In most cases Still Life photography is not too far removed from food photography and like food photography, it is best done indoors under natural light, either from a window or open doorway. And unlike food, your subject is not likely to go all stale and withered looking on you.
But like food, it gives as good opportunity to learn more about subject lighting and composition.
Equipment
You need a camera with a lens that will allow you to get in close to your subject, depending of course on how small your subject is.
Here you are using slower shutter speeds, which means longer exposures and a tripod is a must. Also a remote or cable shutter release would be an asset, but not absolutely essential. You can use the on-camera timer facility to restrict camera movement
There are many different coloured backgrounds you could use, but you need to be careful here as the wrong background will no doubt be in detriment to your subject, so I would advise you to start with a piece of black velvet and get enough to stand your subject on and to use as a backdrop. Black velvet is best to start with as it does not reflect light. And the last thing you want is reflections in your Still Life.
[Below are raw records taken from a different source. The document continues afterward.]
/-- An item begins: with its stored trim, or in full. -/
def State.beginItem (s : State) (mean : Int) (item : Nat) : State :=
  let force := s.bit (calA 0x40) 0
  let r := s.staleReason item mean
  if !force ∧ r = 0 then s.setFld (calA 0x44) item 1 1
  else
    let s := s.withBoot fun b => { b with calFull := b.calFull ++ [item] }
    if force then s else s.raise 0x0006 0x1012 [.w item, .w r]

/-- Phase 4 begins with the items other than the PCIe SerDes; a retired stack has none. -/
def State.beginPhase4 (s : State) (mean : Int) : State :=
  let gone := s.scrub.retired.map fun k => 9 + k
  let s := s.setFld (calA 0x48) 0 16 (mean % 65536).toNat
  let s := ((upFrom 1 13).filter fun i => !gone.contains i).foldl (fun (s : State) i => s.beginItem mean i) s
  s.withBoot fun b => { b with calDone := b.calDone ++ gone }

/-- Phase 4 of the exit from P4 begins: every item has its retained trim (17 R569). -/
def State.beginPhase4Kept (s : State) (mean : Int) : State :=
  (s.setFld (calA 0x48) 0 16 (mean % 65536).toNat).withBoot fun b =>
    { b with calDone := b.calDone ++ s.scrub.retired.map fun k => 9 + k }

/-- 03 R90: the PLLs have locked, or not; `mean` is the mean of the sensors in 1/16 °C. Phase 3 is skipped in a
warm reset while verified firmware runs (R102), and in the exit from P4 (17 R569). -/
def execPhase2Done (ok : Bool) (mean : Int) (s : State) : Next :=
  if !s.inPhase 2 then .next s
  else if !ok then .next (s.bootFail 1)
  else if s.p4Exit then
    .next (({ s with sync := { s.sync with pll := true } }.phaseEnds 2 4).beginPhase4Kept mean)
  else
    let skip := s.boot.running = some .warm ∧ s.boot.fwRuns
    let s := { s with sync := { s.sync with pll := true } }
    let s := ((s.phaseEnds 2 (if skip then 4 else 3)).wr (calA 0x44) 0).beginItem mean 0
    .next (if skip then s.beginPhase4 mean else s)

/-- The boot record that counts (03 R95), and the active slot it names. -/
def State.activeSlot (s : State) : Option Bool :=
  let a := s.boot.bootA
  let b := s.boot.bootB
  if a.crcOk ∧ (!b.crcOk ∨ b.seq < a.seq) then some a.active
  else if b.crcOk then some b.active else none

/-- 18 R597, R599: the firmware of a cold start reads every sector header of the mirror. -/
def State.startMirror (s : State) : State :=
  let left := 7424 - s.evr.sparesUsed
  let s := s.setFld (evrA 0x68) 0 13 left
  if !s.bit (evrA 0x54) 16 then s.setMirror mirOff
  else if left ≤ 371 then (s.setMirror mirReadOnly).setSt 14 1 1
  else s.setMirror mirActive

/-- Firmware has been verified: phase 4 begins. -/
def State.fwLoaded (s : State) (golden : Bool) (mean : Int) : State :=
  let first := decide (s.boot.running = some .cold) || s.mirror == mirOff
  let s := (s.withBoot fun b => { b with fwRuns := true }).setSt 12 1 (if golden then 1 else 0)
  let s := if first then s.startMirror else s
  (s.phaseEnds 3 4).beginPhase4 mean

/-- 03 R95, R96: each slot's image can be read, or not, and passes verification or not. With no valid boot record no slot
is named and both images count as failed (DESIGN CHOICE, log 19). -/
def execPhase3Done (slot0Ok slot1Ok : Bool) (mean : Int) (s : State) : Next :=
  if !s.inPhase 3 then .next s
  else
    let okOf := fun (slot : Bool) => if slot then slot1Ok && s.boot.slot1Good else slot0Ok && s.boot.slot0Good
    match s.activeSlot with
    | none => .next (s.bootFail 2)
    | some act =>
      let golden := s.boot.wantGolden
      if okOf (if golden then !act else act) then .next (s.fwLoaded golden mean)
      else
        let s := s.raise 0x0000 0x2017 []
        .next (if okOf (if golden then act else !act) then s.fwLoaded (!golden) mean else s.bootFail 2)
It will also help to give your subjects that 3D appearance.
So, we are using natural, but not direct, sunlight from a window or open doorway. You will probably want to fashion yourself a white card or reflector of some sort to bounce light back into the shaded side of your subject, otherwise the camera could expose the shots with dark featureless shadows. This may even be a feature you can use, but at least be aware of it. Avoid using on-camera flash if you can, it is far better to use natural light as it gives better controllability. If you have an external, swivel type, flash unit, you could probably try bouncing the light from that off a whitish wall or ceiling.
Composition
This is where your artistic side comes to the fore and you are really only limited by your own imagination. Try one item only at first till you get your camera and the light and the distance right. Then you can start to add other items and mix and match and create a story with your subjects.
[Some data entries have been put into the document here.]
/-- Conversions (VFUNARY0) by the field of vs1: the EEW of source and destination, and the result. FP16 and
BF16 results are rounded to nearest even (07 R257). -/
def vCvt (op sew : Nat) (rm : Rm) (x : Nat) : Option (Nat × Nat × (Nat × Nat)) :=
  let a := BitVec.ofNat 32 x
  let toInt := fun (rm : Rm) (w : Nat) (sign : Bool) =>
    let r := if sign then fToInt rm (-(2 ^ (w - 1))) (2 ^ (w - 1) - 1) a else fToInt rm 0 (2 ^ w - 1) a
    (un w r.1, r.2)
  let ofInt := fun (i : Int) => let r := fOfInt rm i; (r.1.toNat, r.2)
  let widen := fun (f : Fmt) => ((fmtRound fmtF32 .rne (f.decode x)).1, if f.snan x then 16 else 0)
  let narrow := fun (f : Fmt) => let r := fmtRound f .rne (f32 a); (r.1, r.2 ||| if f32Snan a then 16 else 0)
  if sew = 32 then
    match op with
    | 0x00 => some (32, 32, toInt rm 32 false)
    | 0x01 => some (32, 32, toInt rm 32 true)
    | 0x02 => some (32, 32, ofInt x)
    | 0x03 => some (32, 32, ofInt (sInt 32 x))
    | 0x06 => some (32, 32, toInt .rtz 32 false)
    | 0x07 => some (32, 32, toInt .rtz 32 true)
    | _ => none
  else if sew = 16 then
    match op with
    | 0x0A => some (16, 32, ofInt x)
    | 0x0B => some (16, 32, ofInt (sInt 16 x))
    | 0x0C => some (16, 32, widen fmtF16)
    | 0x0D => some (16, 32, widen fmtBf16)
    | 0x10 => some (32, 16, toInt rm 16 false)
    | 0x11 => some (32, 16, toInt rm 16 true)
    | 0x14 => some (32, 16, narrow fmtF16)
    | 0x16 => some (32, 16, toInt .rtz 16 false)
    | 0x17 => some (32, 16, toInt .rtz 16 true)
    | 0x1D => some (32, 16, narrow fmtBf16)
    | _ => none
  else none

def Tidy.vfunary0 (k : Tidy) (n : Nat) (c : VCfg) (i : VIns) (rm : Rm) : Option Tidy :=
  (vCvt i.vs1 c.sew rm 0).bind fun e =>
    let g : VGrp := ⟨i.vd, e.2.1, e.2.1 * c.lmul8 / c.sew⟩
    guarded (vlegal i.vm g [⟨i.vs2, e.1, e.1 * c.lmul8 / c.sew⟩])
      (k.vwriteF n c i.vm g fun j => ((vCvt i.vs1 c.sew rm (k.vget e.1 i.vs2 j)).map fun r => r.2.2).getD (0, 0))

/-- VFSQRT, VFRSQRT7, VFREC7 and VFCLASS. -/
def Tidy.vfunary1 (k : Tidy) (n : Nat) (c : VCfg) (i : VIns) (rm : Rm) : Option Tidy :=
  let g : VGrp := ⟨i.vd, 32, c.lmul8⟩
  let r := fun (j : Nat) =>
    let a := BitVec.ofNat 32 (k.vget 32 i.vs2 j)
    match i.vs1 with
    | 0x00 => let x := fSqrtOp rm a; (x.1.toNat, x.2)
    | 0x04 => let x := fRsqrt7 a; (x.1.toNat, x.2)
    | 0x05 => let x := fRec7 rm a; (x.1.toNat, x.2)
    | _ => (fClass a, 0)
  guarded ([0x00, 0x04, 0x05, 0x10].contains i.vs1 && vlegal i.vm g [⟨i.vs2, 32, c.lmul8⟩]) (k.vwriteF n c i.vm g r)

/-- VFREDUSUM, VFREDOSUM, VFREDMIN and VFREDMAX, element by element (07 R243). -/
def Tidy.vfreduce (k : Tidy) (n : Nat) (c : VCfg) (i : VIns) (rm : Rm) : Option Tidy :=
  let op := if i.f6 = 5 then 4 else if i.f6 = 7 then 6 else 0
  let step := fun (a : F32 × Nat) (j : Nat) =>
    let r := vAluF op rm a.1 (BitVec.ofNat 32 (k.vget 32 i.vs2 j))
    (r.1, a.2 ||| r.2)
  let r := (k.vbody c i.vm).foldl step (BitVec.ofNat 32 (k.vget 32 i.vs1 0), 0)
  let srcs := [⟨i.vs2, 32, c.lmul8⟩, ⟨i.vs1, 32, 8⟩]
  guarded (c.vstart == 0 && srcs.all VGrp.ok && srcsOk (if i.vm then srcs else maskGrp 0 :: srcs))
    ((k.vwriteOne n c 32 i.vd r.1.toNat).accrue r.2)

def Tidy.opvF (k : Tidy) (n : Nat) (c : VCfg) (i : VIns) (rm : Rm) : Option Tidy :=
  let g : VGrp := ⟨i.vd, 32, c.lmul8⟩
  let srcs := ⟨i.vs2, 32, c.lmul8⟩ :: i.grp1 32 c.lmul8
  let el := fun (r j : Nat) => BitVec.ofNat 32 (k.vget 32 r j)
  let b := fun (j : Nat) => BitVec.ofNat 32 (k.vone i 32 j)
  if i.f6 = 0x12 then (if i.vv then k.vfunary0 n c i rm else none)
  else if c.sew ≠ 32 then none
  else if [0x01, 0x03, 0x05, 0x07].contains i.f6 then (if i.vv then k.vfreduce n c i rm else none)
  else if i.f6 = 0x13 then (if i.vv then k.vfunary1 n c i rm else none)
  else if i.f6 = 0x10 then
    if i.vv then guarded (i.vm && i.vs1 == 0) (k.setF i.vd (el i.vs2 0))
    else guarded (i.vm && i.vs2 == 0) (k.vwriteOne n c 32 i.vd (k.vscalar i))
  else if i.f6 = 0x0E ∨ i.f6 = 0x0F then (if i.vv then none else k.vslide1 n c i (i.f6 == 0x0E))
  else if i.f6 = 0x17 then (if i.vv then none else k.vmerge n c i)
  else if [0x18, 0x19, 0x1B, 0x1C].contains i.f6 ∨ ((i.f6 = 0x1D ∨ i.f6 = 0x1F) ∧ !i.vv) then
    let r := fun (j : Nat) => vCmpF i.f6 (el i.vs2 j) (b j)
    guarded (vlegal i.vm (maskGrp i.vd) srcs)
      ((k.vwriteMask n c i.vm i.vd fun j => (r j).1).accrue (k.vflags c i.vm fun j => (r j).2))
  else if 0x28 ≤ i.f6 ∧ i.f6 ≤ 0x2F then
    guarded (vlegal i.vm g srcs) (k.vwriteF n c i.vm g fun j =>
      let r := vFma i.f6 rm (el i.vs2 j) (b j) (el i.vd j); (r.1.toNat, r.2))
  else if [0x00, 0x02, 0x04, 0x06, 0x08, 0x09, 0x0A, 0x20, 0x24].contains i.f6 ∨
      ((i.f6 = 0x21 ∨ i.f6 = 0x27) ∧ !i.vv) then
    guarded (vlegal i.vm g srcs) (k.vwriteF n c i.vm g fun j =>
      let r := vAluF i.f6 rm (el i.vs2 j) (b j); (r.1.toNat, r.2))
  else none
You might like to add some things that belonged to a deceased member of the family or a family pet that had to be laid to rest.
Think about the colour, shapes, form and surface textures of the items you are photographing. If they include glass items, another reason not to use on-camera flash, due to the reflections. The possibilities here are almost endless and as I said, you are only governed by the limits of your own imagination.
View point
It is up to you how you approach your subject, but to start with I would suggest a position just above the height of your items and at an angle of say, 90 degrees to the angle of the ambient light and position your light reflector on the shaded side of the object/s or in the manner in which it will provide you with the best secondary light.
Treat this merely as a suggestion, but once you have gained your confidence, then you can begin to get adventurous and try various angles and viewpoints and different lighting angles and strengths.
At times you will find Still Life photography very frustrating, when things won’t go right, but it can also be very stimulating so don’t give up on it too easily.